Однажды, когда Володя и Ваня учились еще в шестом классе, был назначен «районный» диктант. Решили очередной раз проверить, насколько грамотны в нашем районе двенадцатилетние. Диктант был изощренно трудным. И так как абсолютно грамотных людей на свете не существует, даже я вряд ли написала бы его без единой ошибки.
Что же тогда говорить о Сене Голубкине! Он был в панике: двойка за тот диктант грозила ему второгодничеством,
В ту пору Ваня еще не проник в глухие тайны голубкинской психологии и очень ему сочувствовал. Когда Сеня, путаясь и напрягаясь, блуждал по лабиринтам знаменитых четверостиший, известных всем с малолетства, Ваня страдал. Я видела это… И если мне удавалось не замечать его подсказок, я их не замечала.
А после уроков, в коридоре, верзила Голубкин теснил невысокого Ваню: тот, оказывается, подсказывал недостаточно четко и ясно: «Сам-то, небось, вы-ыучил! Сам-то все-е знаешь!..»
За этим я тоже тайком наблюдала.
После диктанта Сенька бегал по коридору и выспрашивал у своих одноклассников:
— Как пишется «в течение»? Вместе или отдельно?
— Отдельно, — отвечали ему.
— Одна ошибочка есть! — говорил он. И загибал палец. — А ты сам-то как написал? Правильно?
Если оказывалось, что правильно, Сенька скулил:
— Ну коне-ечно… Сам написал!
Чужие успехи его убивали. Ему казалось, что любые удачи приходят к людям как бы за его, Сенькин, счет. Зависть, в которой я всегда видела исток главных человеческих слабостей и пороков, не оставляла Сеньку в покое.
— Та-ак… Еще одна ошибочка! — восклицал он и загибал следующий палец с таким видом, будто все кругом были виноваты и в этой его ошибке.
Володя никогда не раскрывал мне секреты приятелей, но эти сцены он демонстрировал в лицах. И мне казалось, что я наблюдаю их своими глазами.
После «районного» диктанта у Сеньки не хватило пальцев на обеих руках. Он насчитал двенадцать ошибок. Кроме запятых и тире…
На переменке ко мне подошел Ваня Белов:
— Что ж, Вера Матвеевна, Голубкину теперь на второй год оставаться?
— Не знаю. Еще не проверила.
У меня в тот день было, помнится, всего два урока. Когда я уселась в учительской за тетради, оказалось, что шесть работ из пачки исчезли. Среди них были диктанты Сени Голубкина, Володи и Вани.

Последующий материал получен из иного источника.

/-- Write a register of the range 0x14000 to 0x1417f. -/
def writeRasReg (s : State) (die i v : Nat) : State :=
  let r := s.ras
  if i < 4 then { s with ras := { r with lims := r.lims.set i (raslimValue v) } }
  else if i = 0x10 then { s with ras := { r with base := BitVec.ofNat 64 (v / 4096 * 4096) } }
  else if i = 0x11 then { s with ras := { r with head := BitVec.ofNat 32 v } }
  else if i = 0x18 then nextOf s (execCoredis v s)
  else if i = 0x21 then (lifeCommand s (toBytes 8 v)).2
  else if i = 0x30 then (if bitsN v 36 36 = 1 then s.setLease die { s.lease die with stale := false } else s)
  else if 0x100 ≤ i then writeTrust s (i - 0x100) v
  else s

/-- FABRATE as a write stores it (R281). -/
def fabrateValue (v : Nat) : Word :=
  BitVec.ofNat 32 (max 1 (bitsN v 5 0) + max 1 (bitsN v 13 6) * 2 ^ 6 + bitsN v 14 14 * 2 ^ 14)

/-- A write of FABRATE (R281): IGNORE keeps every rate at 64. -/
def writeFabrate (s : State) (v : Nat) : State :=
  let f := { s.fabric with rateCfg := fabrateValue v }
  s.setFab (if bitsN v 14 14 = 1 then { f with rates := [], noticed := [] } else f)

/-- TETHCFG (R297). -/
def tethcfg (t : Tether) : Nat := (if t.active then 1 else 0) + (if t.autofail then 2 else 0) + t.pos * 4

/-- A write of TETHCFG (R297). -/
def writeTethcfg (s : State) (v : Nat) : State :=
  let s := s.setTether { s.tether with autofail := bitsN v 1 1 == 1, pos := bitsN v 13 2 }
  usePort s (bitsN v 0 0 == 1)

/-- TETHSTAT (R297). -/
def tethstat (t : Tether) : Nat :=
  let bit (b : Bool) (n : Nat) : Nat := if b then 2 ^ n else 0
  bit (t.locked && decide (t.skb ≤ 50)) 0 + bit t.up0 1 + bit t.up1 2 + bit t.active 3 + min t.skb 4095 * 2 ^ 4
    + t.failovers * 2 ^ 16 + t.rootfails * 2 ^ 24

/-- A write of TETHSTAT (R297). -/
def writeTethstat (s : State) (v : Nat) : State :=
  let t := s.tether
  s.setTether { t with failovers := clearCount v 23 16 t.failovers, rootfails := clearCount v 27 24 t.rootfails }

/-- PHDESC of the phaser that PHSEL selects (R289). -/
def phdesc (s : State) : Nat :=
  let bit (b : Bool) (n : Nat) : Nat := if b then 2 ^ n else 0
  match phNode s (selName s.tether.phsel) with
  | none =>
    let d := (lookupBy (selName s.tether.phsel) s.tether.descs).getD PhDesc.reset
    bit d.anyOf 1 + d.ctx * 4 + d.maxmem * 2 ^ 9 + d.rootIx * 2 ^ 23 + bit s.tether.refused 31
  | some x => 1 + bit x.anyOf 1 + x.ctx * 4 + x.maxmem * 2 ^ 9 + x.rootIx * 2 ^ 23 + bit (decide (0 < x.members)) 30 + bit s.tether.refused 31

/-- A write of PHDESC (R289). -/
def writePhdesc (s : State) (v : Nat) : State :=
  let w := BitVec.ofNat 32 v
  nextOf s (if bitsN v 0 0 = 1 then execPhdescCreate w s else execPhdescDestroy w s)

/-- COLLCFG as a write stores it (R378). -/
def collcfgValue (v : Nat) : Word := BitVec.ofNat 32 (max 1 (bitsN v 15 0) + clamp 1 64 (bitsN v 22 16) * 2 ^ 16)

/-- E2ECFG as a write stores it (R396). -/
def e2ecfgValue (v : Nat) : Word :=
  let life := max 1 (bitsN v 15 10)
  BitVec.ofNat 32 (max 1 (bitsN v 9 0) + life * 2 ^ 10 + max life (bitsN v 27 16) * 2 ^ 16)

/-- ROUTESET (R396). -/
def routeset (f : Fabric) : Nat := ((List.range 24).map fun n => if (f.port n).st = .up then 2 ^ n else 0).sum

/-- The code of a port's state (R396): an enabled port does not stay OFF (R382). -/
def portCode (x : Port) : Nat :=
  match x.st with
  | .off => if x.en then 1 else 0
  | .train => 1
  | .up => 2
  | .failed => 3

/-- Read register i of port n (R396). -/
def readPort (s : State) (n i : Nat) : Nat :=
  let x := s.fabric.port n
  let bit (b : Bool) (n : Nat) : Nat := if b then 2 ^ n else 0
  match i with
  | 0 => bit x.en 0 + x.pwidth.toNat * 2 + x.lmask.toNat * 2 ^ 4
  | 1 => portCode x + x.active.toNat * 2 ^ 2 + x.tries * 2 ^ 6 + bit x.mismatch 9
  | 2 => x.lreplay + x.retrain * 2 ^ 12 + x.forced * 2 ^ 20
  | _ => 0

/-- A write of PORTCTL n (R382, R385, R396). -/
def writePortctl (s : State) (n v : Nat) : State :=
  let x := s.fabric.port n
  let s := s.setFab (s.fabric.setPort n { x with lmask := BitVec.ofNat 4 (v / 16) })
  let s := nextOf s (execPortctlPwidth n (BitVec.ofNat 2 (v / 2)) s)
  let s := if x.en != (bitsN v 0 0 == 1) then nextOf s (execPortctlEn n (bitsN v 0 0 == 1) s) else s
  if bitsN v 3 3 = 1 then nextOf s (execPortctlReset n s) else s

/-- Write register i of port n (R396). -/
def writePort (s : State) (n i v : Nat) : State :=
  let x := s.fabric.port n
  match i with
  | 0 => writePortctl s n v
  | 2 => s.setFab (s.fabric.setPort n { x with
      lreplay := clearCount v 11 0 x.lreplay, retrain := clearCount v 19 12 x.retrain, forced := clearCount v 27 20 x.forced })
  | _ => s

/-- Read a register of the range 0x18000 to 0x1845f (R281, R289, R297, R378, R396). -/
def readPodReg (s : State) (i : Nat) : Nat :=
  if i = 0 then s.fabric.rateCfg.toNat
  else if i = 0x100 then tethcfg s.tether
  else if i = 0x101 then tethstat s.tether
  else if i = 0x110 then s.tether.phsel.toNat
  else if i = 0x111 then phdesc s
  else if i = 0x200 then s.collcfg.toNat
  else if i = 0x300 then s.fabric.e2ecfg.toNat
  else if i = 0x301 then s.fabric.replays + s.fabric.closed * 2 ^ 16 + s.fabric.outside * 2 ^ 24
  else if i = 0x302 then routeset s.fabric
  else if 0x400 ≤ i then readPort s ((i - 0x400) / 4) (i % 4)
  else 0

/-- Write a register of the range 0x18000 to 0x1845f. -/
def writePodReg (s : State) (i v : Nat) : State :=
  let f := s.fabric
  if i = 0 then writeFabrate s v
  else if i = 0x100 then writeTethcfg s v
  else if i = 0x101 then writeTethstat s v
  else if i = 0x110 then s.setTether { s.tether with phsel := BitVec.ofNat 32 (v % 2 ^ 13) }
  else if i = 0x111 then writePhdesc s v
  else if i = 0x200 then { s with collcfg := collcfgValue v }
  else if i = 0x300 then s.setFab { f with e2ecfg := e2ecfgValue v }
  else if i = 0x301 then s.setFab { f with
    replays := clearCount v 15 0 f.replays, closed := clearCount v 23 16 f.closed, outside := clearCount v 31 24 f.outside }
  else if 0x400 ≤ i then writePort s ((i - 0x400) / 4) (i % 4) v
  else s

/-! ### Every system register -/

/-- Read system register n for the core of a number (R211, R212): a register without a read access reads as zero (R4). -/
def sysRead (s : State) (core n : Nat) : DWord :=
  BitVec.ofNat 64 (
    if n < 0x8000 then readCoreReg s (8 * core + n / 0x1000) (n % 0x1000)
    else if n = 0x8000 then (s.ring core).rdir.toNat + (if (s.ring core).refused then 2 ^ 31 else 0)
    else if n < 0x9000 then readCarstat s core (n % 8)
    else if n = 0x9000 then (s.timer core).tcmp.toNat
    else if n = 0x10000 then (s.noc (core - 24)).cfg.toNat
    else if n = 0x10001 then
      let x := s.noc (core - 24)
      (if x.twoPhase then 1 else 0) + x.imb * 2 + x.switches * 2 ^ 9
    else if n < 0x12200 then readQueueReg s ((n - 0x12000) / 8) (n % 8)
    else if n < 0x14000 then readTransReg s (n - 0x13000)
    else if n < 0x15000 then readRasReg s (core - 24) (n - 0x14000)
    else if n = 0x15000 then s.power.cfg.toNat
    else if n = 0x15001 then pwrstat s
    else readPodReg s (n - 0x18000))

/-- Write system register n for the core of a number (R4, R211, R213). -/
def sysWrite (s : State) (core n : Nat) (value : DWord) : State :=
  let v := value.toNat
  if n < 0x8000 then writeCoreReg s (8 * core + n / 0x1000) (n % 0x1000) v
  else if n = 0x8000 then writeCarcfg s core v
  else if n < 0x9000 then writeCarstat s core (n % 8) v
  else if n = 0x9000 then writeTcmp s core value
  else if n = 0x10000 then s.setNoc (core - 24) { s.noc (core - 24) with cfg := noccfgValue v }
  else if n = 0x10001 then
    s.setNoc (core - 24) { s.noc (core - 24) with switches := clearCount v 31 9 (s.noc (core - 24)).switches }
  else if n < 0x12000 then s
  else if n < 0x12200 then writeQueueReg s ((n - 0x12000) / 8) (n % 8) v
  else if n < 0x14000 then writeTransReg s (n - 0x13000) v
  else if n < 0x15000 then writeRasReg s (core - 24) (n - 0x14000) v
  else if n = 0x15000 then writePwrcfg s v
  else if n = 0x15001 then { s with power := { s.power with shaped := clearCount v 30 19 s.power.shaped } }
  else writePodReg s (n - 0x18000) v

/-- The registers that only the Ringmaster reaches (R281, R378, R396), and those that only it writes (R414). -/
def leaderReg (n : Nat) (write : Bool) : Bool :=
  n == 0x18000 || n == 0x18200 || decide (0x18300 ≤ n) || (write && decide (0x14100 ≤ n) && decide (n ≤ 0x1417f))

/-- A Ringmaster command reaches its target through the die `via` (R407): a term below the highest that the register or that die has seen is
refused. -/
def leaderWrite (s : State) (die via term n : Nat) (value : DWord) : State :=
  if term < max (tget 0 s.trust.regTerms n) (s.lease via).term then s.setLease die { s.lease die with stale := true }
  else
    let s := sysWrite s (24 + die) n value
    { s with trust := { s.trust with regTerms := tset 0 s.trust.regTerms n term } }
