-- ==== Sys2Proof/Machine/Step.lean ====
section
/-!
DEFINITION. One step of the machine (R101, R103, R226): a device step that is due, or the next word of the agent whose turn it
is, or the completion of what it waits for. Log entry 1 says how turns are given.
-/

namespace Sys2Proof.Machine

/-- What one step answers. -/
def step (s : State) : Host.Outcome State Fault Refusal := stepWith exec s

/-- The state with an instruction stored where `step` fetches its next one (log entry 10). -/
def State.withFetchWord (s : State) (nbits w : Nat) : State := placeWord s (BitVec.ofNat 64 (w % 2 ^ nbits))

end Sys2Proof.Machine
end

На большой перемене мы с директором в опустевшем классе стали пробиваться к голубкинской совести. Путь оказался непроходимым.
Именно тогда, в разгар нашей беседы, в окне появился Ваня Белов и сказал:
— Разрешите войти?
Мы онемели. А Ваня оглянулся, смерил расстояние от третьего этажа до тротуара и, повернувшись к нам, спокойно сказал:
— Я явился, чтобы отдать себя в руки правосудия!
Нет, я не верила, что диктанты вытащил он. Даже если б это и пришло ему в голову, он бы ни за что не прикоснулся к тетради моего сына. Потому что это был сын учительницы… А Сенька именно по этой причине и вытащил Володин диктант!
Но доказать этого я не могла.
Директор тогда еще не начал счет проделкам Вани Белова. Он согласился с моей версией, подчеркнув, однако, что рыцарство тоже должно знать пределы… но что не стоит превращать школьный класс в комнату следователя.
Для очистки совести я все же сказала Ване:
— Не верю, что ты способен на подобную дерзость!
— А пройти по карнизу третьего этажа — это не дерзость? Мне стало ясно, зачем он появился в окне: мы должны были поверить, что он способен на все!
Тут же, после уроков, я передиктовала диктант тем шестерым, работы которых исчезли. Сеня Голубкин получил тройку, поскольку уже успел обнаружить на перемене свои ошибки. И перешел в седьмой класс.
Он не проникся благодарностью к Ване Белову. Напротив, именно с тех пор Сенька его невзлюбил. Он не простил благородства, как не прощал грамотности тем, кто ему же помогал находить ошибки.
Ваня Белов это понял…
После того как Сенька очередной раз насолил в чем-то своему спасителю, я как бы мимоходом сказала Ване:
— Ну что… ни одно доброе дело не остается безнаказанным?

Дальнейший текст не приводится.